She looked at him helplessly. “I don’t know.... And she’s always been so fixed before! Wherever I went, I seemed always just kind of circling around mother and coming back to her. And now she’s off like that—whirling into space!” She made a sweeping gesture of her hands and looked up to him appealingly.
The little laugh left William Archer’s face. “There’s no one in the world, of course, like mother.... Never has been—for me.... I suppose all men feel that way—about their mothers.” He said it slowly and looked at her inquiringly. “But it seems somehow as if she were somebody in particular—and nobody else could know—how we feel about her.”
“They can’t—and they don’t!” said Annabel grimly.
They stood looking at each other with quiet understanding. They had not felt so near together in years, not since they played in the branches of the oak-tree, and William Archer had called down to her from the topmost branch: “Come on up!”
She nodded to him with a little smile of remembrance and affection, and they turned and went their separate ways.
From the window of the train Eleanor More looked out on green fields. They had emerged from the dark mouth of the tunnel into a spring day. The evening light was on the fields, and they stretched away to distant woods. The shadows along the ground caught a glow from the sky.
“Looks like a clear day to-morrow,” said Richard.
She nodded quietly. Her eyes were on the level green fields that moved past them, mile after mile.
He put out his hand and covered hers where it lay on the seat between them.
“Tired?” he asked.
She shook her head. Then she drew a long breath and looked at him with a smile.

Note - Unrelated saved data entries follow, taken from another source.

-- ==== Sys2Proof/Syntax.lean ====
section
/-! DEFINITION. The instructions of the KW2 and the steps of its machine: one constructor for each row of the table
of operations and events. An encoded instruction carries the fields of its word (R39) but for the guard, which every
format except L has in one place and which is applied before the instruction executes (R34, R35). Letters: `d` `a` `b`
`r` `s` register fields, `i` an immediate, `o` an offset, `l` a lane pattern, `t` a type or an agent, `c` a code, a
channel or a CSR number, `h` a handle. The rows without bits are steps of the machine; the data that such a step acts
on is the event under way in the state. Constructors with fields stand first. -/

namespace Sys2Proof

“How good it seems!” she said slowly. “How good it seems—to get away from them all!”
“We are beginning all over,” he responded.
“Yes.... I can’t seem to worry about what’s happening to them.... Just a little worry—because I don’t worry—that’s all!”

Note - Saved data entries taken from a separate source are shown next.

-- ==== Sys2Proof/WellFormed.lean ====
section
/-! DEFINITION. Which instructions have an encoding: the limits of R37, R39, R41 on the fields of each
constructor. A step of the machine that has no encoding is never decoded. -/

namespace Sys2Proof

/-- Why a word is illegal (R41). -/
inductive Illegal where
  /-- an unlisted major opcode -/
  | major
  /-- a function code, condition or operation not listed for its major -/
  | function
  /-- a nonzero bit in a field marked zero or not used -/
  | reserved
  /-- code 28-31 in a register field, or 25-27 in a field that is written -/
  | register
  /-- a float condition with k = 1 -/
  | condition
  /-- E format with rs above 16 -/
  | firstRegister
  /-- lpm 11-15 -/
  | lanePattern
  /-- VM type 7-15 -/
  | elementType
  /-- a fence with agent 0 or 4-7, or with set 0 -/
  | fenceScope
  /-- a channel or handle beyond the limit of its entry -/
  | channel
  /-- a CSR number not assigned, or a write of a read-only CSR -/
  | csr
  /-- a step of the machine, which has no encoding -/
  | noEncoding
  deriving DecidableEq, Repr, Inhabited

/-- A field that is read: codes 0-27 (R37). -/
def src (r : Reg) : Option Illegal := if r.toNat < 28 then none else some .register
/-- A field that is written: codes 0-24 (R37). -/
def dst (r : Reg) : Option Illegal := if r.toNat < 25 then none else some .register
/-- The first of eight consecutive registers: 0-16 (R41). -/
def first8 (r : Reg) : Option Illegal := if r.toNat ≤ 16 then none else some .firstRegister
/-- A lane pattern: 0-10 (R41). -/
def lanes (l : BitVec 4) : Option Illegal := if l.toNat ≤ 10 then none else some .lanePattern
/-- A vector memory type: 0-6 (R163). -/
def vtype (t : BitVec 4) : Option Illegal := if t.toNat ≤ 6 then none else some .elementType
/-- A fence's agent and set (R121). -/
def fence (t : BitVec 3) (x m l : Bool) : Option Illegal :=
  if 1 ≤ t.toNat ∧ t.toNat ≤ 3 ∧ (x || m || l) = true then none else some .fenceScope
/-- A channel or handle number (R188, R216, R230, R292). -/
def below (c n : Nat) : Option Illegal := if c < n then none else some .channel

/-- A CSR that a map assigns (R110, R281). -/
def csrAssigned (n : Nat) : Bool :=
  n == 0 || n == 2 || n == 3 || n == 0x10 || (0x20 ≤ n && n ≤ 0x34) || (0x40 ≤ n && n ≤ 0x42) || n == 0x50
    || (0x800 ≤ n && n ≤ 0x810)
/-- A CSR that its map marks RW (R110, R281). -/
def csrWritable (n : Nat) : Bool :=
  (0x30 ≤ n && n ≤ 0x34) || (0x40 ≤ n && n ≤ 0x42) || (0x800 ≤ n && n ≤ 0x80F)
def csrReadOk (c : BitVec 14) : Option Illegal := if csrAssigned c.toNat then none else some .csr
def csrWriteOk (c : BitVec 14) : Option Illegal := if csrWritable c.toNat then none else some .csr

/-- The first limit that an instruction breaks. The three operations of `preempt` share one word, which is decoded
as `preemptSave`; the other two constructors have no encoding of their own. -/
def Instr.illegal : Instr → Option Illegal
  | .nop => none
  | .done => none
  | .yield => none
  | .trap _ => none
  | .brk => none
  | .rdcyc d => dst d
  | .rdout d => dst d
  | .pseq d => dst d
  | .svc _ => none
  | .add d a b => dst d <|> src a <|> src b
  | .sub d a b => dst d <|> src a <|> src b
  | .mul d a b => dst d <|> src a <|> src b
  | .mulh d a b => dst d <|> src a <|> src b
  | .mulhs d a b => dst d <|> src a <|> src b
  | .div d a b => dst d <|> src a <|> src b
  | .divs d a b => dst d <|> src a <|> src b
  | .rem d a b => dst d <|> src a <|> src b
  | .rems d a b => dst d <|> src a <|> src b
  | .and d a b => dst d <|> src a <|> src b
  | .or d a b => dst d <|> src a <|> src b
  | .xor d a b => dst d <|> src a <|> src b
  | .andn d a b => dst d <|> src a <|> src b
  | .shl d a b => dst d <|> src a <|> src b
  | .shr d a b => dst d <|> src a <|> src b
  | .sra d a b => dst d <|> src a <|> src b
  | .rol d a b => dst d <|> src a <|> src b
  | .min d a b => dst d <|> src a <|> src b
  | .mins d a b => dst d <|> src a <|> src b
  | .max d a b => dst d <|> src a <|> src b
  | .maxs d a b => dst d <|> src a <|> src b
  | .clz d a => dst d <|> src a
  | .ctz d a => dst d <|> src a
  | .popc d a => dst d <|> src a
  | .sxb d a => dst d <|> src a
  | .sxh d a => dst d <|> src a
  | .sxw d a => dst d <|> src a
  | .zxw d a => dst d <|> src a
  | .addw d a b => dst d <|> src a <|> src b
  | .subw d a b => dst d <|> src a <|> src b
  | .mulw d a b => dst d <|> src a <|> src b
  | .adds d a b => dst d <|> src a <|> src b
  | .subs d a b => dst d <|> src a <|> src b
  | .bswp d a => dst d <|> src a
  | .addi d a _ => dst d <|> src a
  | .andi d a _ => dst d <|> src a
  | .ori d a _ => dst d <|> src a
  | .xori d a _ => dst d <|> src a
  | .muli d a _ => dst d <|> src a
  | .shli d a _ => dst d <|> src a
  | .shri d a _ => dst d <|> src a
  | .srai d a _ => dst d <|> src a
  | .roli d a _ => dst d <|> src a
  | .cmpEq _ a b => src a <|> src b
  | .cmpEqImm _ a _ => src a
  | .cmpNe _ a b => src a <|> src b
  | .cmpNeImm _ a _ => src a
  | .cmpLt _ a b => src a <|> src b
  | .cmpLtImm _ a _ => src a
  | .cmpGe _ a b => src a <|> src b
  | .cmpGeImm _ a _ => src a
  | .cmpLtu _ a b => src a <|> src b
  | .cmpLtuImm _ a _ => src a
  | .cmpGeu _ a b => src a <|> src b
  | .cmpGeuImm _ a _ => src a
  | .cmpGt _ a b => src a <|> src b
  | .cmpGtImm _ a _ => src a
  | .cmpLe _ a b => src a <|> src b
  | .cmpLeImm _ a _ => src a
  | .cmpGtu _ a b => src a <|> src b
  | .cmpGtuImm _ a _ => src a
  | .cmpLeu _ a b => src a <|> src b
  | .cmpLeuImm _ a _ => src a
  | .cmpTst _ a b => src a <|> src b
  | .cmpTstImm _ a _ => src a
  | .cmpNtst _ a b => src a <|> src b
  | .cmpNtstImm _ a _ => src a
  | .cmpFeq _ a b => src a <|> src b
  | .cmpFlt _ a b => src a <|> src b
  | .cmpFle _ a b => src a <|> src b
  | .cmpFunord _ a b => src a <|> src b
  | .pand _ _ _ => none
  | .por _ _ _ => none
  | .pxor _ _ _ => none
  | .pandn _ _ _ => none
  | .pnot _ _ => none
  | .pget d => dst d
  | .pput a => src a
  | .movz d _ _ => dst d
  | .movk d _ _ => dst d
  | .br _ => none
  | .call _ => none
  | .jr a => src a
  | .jcall d a => dst d <|> src a
  | .fadd d a b => dst d <|> src a <|> src b
  | .fsub d a b => dst d <|> src a <|> src b
  | .fmul d a b => dst d <|> src a <|> src b
  | .fma d a b => dst d <|> src a <|> src b
  | .fmax d a b => dst d <|> src a <|> src b
  | .fmin d a b => dst d <|> src a <|> src b
  | .fabs d a => dst d <|> src a
  | .fneg d a => dst d <|> src a
  | .fdiv d a b => dst d <|> src a <|> src b
  | .fsqrt d a => dst d <|> src a
  | .frsqrt d a => dst d <|> src a
  | .frcp d a => dst d <|> src a
  | .fexp2 d a => dst d <|> src a
  | .flog2 d a => dst d <|> src a
  | .itof d a => dst d <|> src a
  | .ftoiRne d a => dst d <|> src a
  | .ftoiRz d a => dst d <|> src a
  | .ftoiDn d a => dst d <|> src a
  | .bfdot4 d a b => dst d <|> src a <|> src b
  | .e4dot8 d a b => dst d <|> src a <|> src b
  | .bfpack d a b => dst d <|> src a <|> src b
  | .bfunpk d a => dst d <|> src a
  | .ldb d a _ => dst d <|> src a
  | .ldh d a _ => dst d <|> src a
  | .ldw d a _ => dst d <|> src a
  | .ldd d a _ => dst d <|> src a
  | .ldbs d a _ => dst d <|> src a
  | .ldhs d a _ => dst d <|> src a
  | .ldws d a _ => dst d <|> src a
  | .stb d a _ => src d <|> src a
  | .sth d a _ => src d <|> src a
  | .stw d a _ => src d <|> src a
  | .std d a _ => src d <|> src a
  | .aadd d a b _ => dst d <|> src a <|> src b
  | .aand d a b _ => dst d <|> src a <|> src b
  | .aor d a b _ => dst d <|> src a <|> src b
  | .axor d a b _ => dst d <|> src a <|> src b
  | .amin d a b _ => dst d <|> src a <|> src b
  | .amins d a b _ => dst d <|> src a <|> src b
  | .amax d a b _ => dst d <|> src a <|> src b
  | .amaxs d a b _ => dst d <|> src a <|> src b
  | .aswap d a b _ => dst d <|> src a <|> src b
  | .acas d a b _ => dst d <|> src a <|> src b
  | .postAdd a b _ => src a <|> src b
  | .postAnd a b _ => src a <|> src b
  | .postOr a b _ => src a <|> src b
  | .postXor a b _ => src a <|> src b
  | .postMin a b _ => src a <|> src b
  | .postMins a b _ => src a <|> src b
  | .postMax a b _ => src a <|> src b
  | .postMaxs a b _ => src a <|> src b
  | .postSt a b _ => src a <|> src b
  | .fenceRel t x m l => fence t x m l
  | .fenceAcq t x m l => fence t x m l
  | .fenceFull t x m l => fence t x m l
  | .park a b => src a <|> src b
  | .spawn d a b => dst d <|> src a <|> src b
  | .spawnat d a b => dst d <|> src a <|> src b
  | .go a => src a
  | .pin => none
  | .unpin => none
  | .join a => src a
  | .cancel a b => src a <|> src b
  | .prio a => src a
  | .setlin a => src a
  | .arrive a => src a
  | .await a b => src a <|> src b
  | .vfadd _ _ _ l => lanes l
  | .vfsub _ _ _ l => lanes l
  | .vfmul _ _ _ l => lanes l
  | .vfma _ _ _ l => lanes l
  | .vfmax _ _ _ l => lanes l
  | .vfmin _ _ _ l => lanes l
  | .vfabs _ _ l => lanes l
  | .vfneg _ _ l => lanes l
  | .vfdiv _ _ _ l => lanes l
  | .vfcmpEq _ _ _ l => lanes l
  | .vfcmpLt _ _ _ l => lanes l
  | .vfcmpLe _ _ _ l => lanes l
  | .viadd _ _ _ l => lanes l
  | .visub _ _ _ l => lanes l
  | .vimul _ _ _ l => lanes l
  | .vimax _ _ _ l => lanes l
  | .vimin _ _ _ l => lanes l
  | .vand _ _ _ l => lanes l
  | .vor _ _ _ l => lanes l
  | .vxor _ _ _ l => lanes l
  | .vshl _ _ _ l => lanes l
  | .vshr _ _ _ l => lanes l
  | .vsra _ _ _ l => lanes l
  | .vicmpEq _ _ _ l => lanes l
  | .vicmpLt _ _ _ l => lanes l
  | .vsel _ _ _ l => lanes l
  | .vmov _ _ l => lanes l
  | .vld _ a b t => src a <|> src b <|> vtype t
  | .vst _ a b t => src a <|> src b <|> vtype t
  | .vldr _ a t => src a <|> vtype t
  | .vcvtF32I32 _ _ l => lanes l
  | .vcvtI32F32Rne _ _ l => lanes l
  | .vcvtI32F32Rz _ _ l => lanes l
  | .vqzE4m3 _ _ l => lanes l
  | .vqzE5m2 _ _ l => lanes l
  | .vqzBf16 _ _ l => lanes l
  | .vqzE5m2Ieee _ _ l => lanes l
  | .vrsum _ _ l => lanes l
  | .vrmax _ _ l => lanes l
  | .vrmin _ _ l => lanes l
  | .vramax _ _ l => lanes l
  | .vrsqrt _ _ l => lanes l
  | .vrcp _ _ l => lanes l
  | .vsqrt _ _ l => lanes l
  | .vexp2 _ _ l => lanes l
  | .vlog2 _ _ l => lanes l
  | .vclaim => none
  | .vrel => none
  | .vshape a b => src a <|> src b
  | .vbcast _ a => src a
  | .vget _ a b => dst a <|> src b
  | .vput _ a b => src a <|> src b
  | .vzero _ => none
  | .fetch s _ c => first8 s <|> below c.toNat 8
  | .fid d c => dst d <|> below c.toNat 8
  | .fdone d c => dst d <|> below c.toNat 8
  | .fwait a c => src a <|> below c.toNat 8
  | .fstat d c => dst d <|> below c.toNat 8
  | .mcset d a b => dst d <|> src a <|> src b
  | .mcclr d a => dst d <|> src a
  | .fres d a c => dst d <|> src a <|> below c.toNat 8
  | .fabt d a c => dst d <|> src a <|> below c.toNat 8
  | .mgo s _ => first8 s
  | .mclaim => none
  | .mrel => none
  | .mfmt a b => src a <|> src b
  | .mwait => none
  | .mstat d => dst d
  | .cbinit a h => src a <|> below h.toNat 16
  | .cbwait d h => dst d <|> below h.toNat 16
  | .cbspace d h => dst d <|> below h.toNat 16
  | .cbpush a h => src a <|> below h.toNat 16
  | .cbpop h => below h.toNat 16
  | .cbcnt d h => dst d <|> below h.toNat 16
  | .xopen d a c => dst d <|> src a <|> below c.toNat 4
  | .xclose d c => dst d <|> below c.toNat 4
  | .xstat d c => dst d <|> below c.toNat 4
  | .psend s _ c => first8 s <|> below c.toNat 5
  | .csrr r c => dst r <|> csrReadOk c
  | .csrw r c => src r <|> csrWriteOk c
  | .csrs r c => src r <|> csrWriteOk c
  | .csrc r c => src r <|> csrWriteOk c
  | .tret => none
  | .tlbi a b => src a <|> src b
  | .tlbia b => src b
  | .cwb a b => src a <|> src b
  | .cinv a b => src a <|> src b
  | .domset d a b => dst d <|> src a <|> src b
  | .preemptSave d a b => dst d <|> src a <|> src b
  | .pack d a b => dst d <|> src a <|> src b
  | .prest d a b => dst d <|> src a <|> src b
  | .sres d a => dst d <|> src a
  | .sredir d a => dst d <|> src a
  | .preemptRestore _ _ _ | .preemptReset _ _ _ | .matrixMzero | .matrixMstep | .matrixMload | .matrixMout
  | .matrixStepFire | .matrixActionEnd | .deferredEngineTrap | .imageLoad | .migrationArrival
  | .spawnatArrival | .parkContextArrival | .contextReturnArrival | .admissionAnswer | .refusalArrival
  | .callFlitArrival | .holdAgeTick | .refusalResendTimeout | .classAgeTick | .kennelToBarrel | .lentMoveDone
  | .pinHoldExpiry | .contextLost | .requestArrival | .responseArrival | .postedArrival | .watcherReady
  | .joinContinuation | .acknowledgementArrival | .postedRefusalArrival | .deferredRefusalTrap
  | .walkEntryResponse | .icacheFill | .icacheParityRefill | .patrolScrub | .dramRefresh | .cancelFlitArrival
  | .cancelStopAck | .sweepFlitArrival | .markerFlitArrival | .cancelFinalAck | .fetchTableRead
  | .fetchTableEntryArrival | .fetchReadIssue | .burstLandBuffer | .burstLandMulticast | .burstLandCb
  | .burstLandHandler | .engineWriteArrival | .engineWriteAck | .fetchSlotPush | .fetchCompletionPoint
  | .completionArrivalAck | .fresAtChannel | .xchBindArrival | .xchBindReply | .xchSlotStart
  | .xchDataFlitArrival | .xchPermitArrival | .xchRefreshTimer | .xchCounterParityError
  | .xchResyncFlitArrival | .xchErrorFlitArrival | .xchCloseRequestArrival | .xchUnbindArrival
  | .xchUnbindReply | .diePortFlitArrival | .orderCountTimer | .orderCountArrival | .flitHeaderFailure
  | .gorrexFrameArrival | .gorrexIdleFrameTimer | .gorrexReplayTimeout | .gorrexLaneFailure
  | .gorrexRetrainDone | .gorrexCounterParityError | .gorrexResyncAnswer | .gorrexLaneRecalibration
  | .telemetrySample | .ethernetFrameArrival | .serviceEntryRegister | .serviceEntryClear | .launchDispatch
  | .psendTransmit | .hostLaunchAppend | .hostMemoryAccess | .powerOnReset | .supervisorCoreRestart
  | .quoteRequest | .thermalGovernance | .thermalShutdown | .messageRingWrite | .singleStepTrap
  | .preemptFlitArrival | .preemptTileAck | .restoreFlitArrival | .sliceExpiry | .tlbiFlitArrival
  | .domsetHoldArrival | .domsetDescriptorArrival | .cacheOpArrival | .sresArrival | .remoteCsrRequest
  | .csrWrite | .kdepthKlendWrite | .wdepthWrite | .stargetWrite | .pinholdWrite | .msgringWrite
  | .gorrexExpectedParityError | .supervisorStartedRetrain | .tileMapWrite | .forwardingEntryInstall
  | .virtualFunctionBinding | .vectorLastRowWritten =>
    some .noEncoding

/-- An instruction that some legal word encodes. -/
abbrev Instr.WellFormed (i : Instr) : Prop := i.illegal = none

end Sys2Proof
end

“You’ll get over that in a mile or so,” he replied confidently.
It would seem she did get over it—or at least if she did not, she concealed it skilfully. The little lines in her face smoothed, one by one, and a tranquil look came to it.
She sat for hours as the train moved over the level plain, the look of abstraction in her eyes and the gentleness and strength in her face revealing themselves—as the lines of a landscape are sometimes revealed by a change of light or by the passing of a storm—all the surface life slipped from it.
And Richard More, watching, had a sudden sense of the mysterious force of very familiar things.... This was Eleanor’s face—that he had known and loved for years; and it was the face of a strange woman, an unknown majestic presence who moved beside him always.
And then the mask of greatness would slip from her, and she would chatter for days about nothing, trivial things—delighting like a child in the discoveries he brought and laid in her lap when he alighted at some lonely station—a flower or a bit of mineral; and the train would plunge on again, dipping around the curve of a hill, climbing along a dizzy cliff, while she sat beside him, her hand a little reached out to him, her breath half stayed by a glance of delight.
“It is a voyage of discovery,” he said in her ear.
“How foolish—to want to stay in one place—always!” Her hand swept up to the piling masses of snow, glacial vastnesses that gleamed high above them. “How foolish!” she said softly.
And the strange look of dignity and strength came swiftly into her face.
“A voyage of discovery,” he repeated.... “Do you think we shall find it?”
She looked at him with puzzled eyes.
“Find—?” she said vaguely.
“The Chinese coat?”
“Oh—!” she laughed out. “Perhaps so. It doesn’t matter—does it?” She nodded toward the distant peaks of snow—a faint tinge of pink was beginning to rest on them.... “It does not matter!” she said softly.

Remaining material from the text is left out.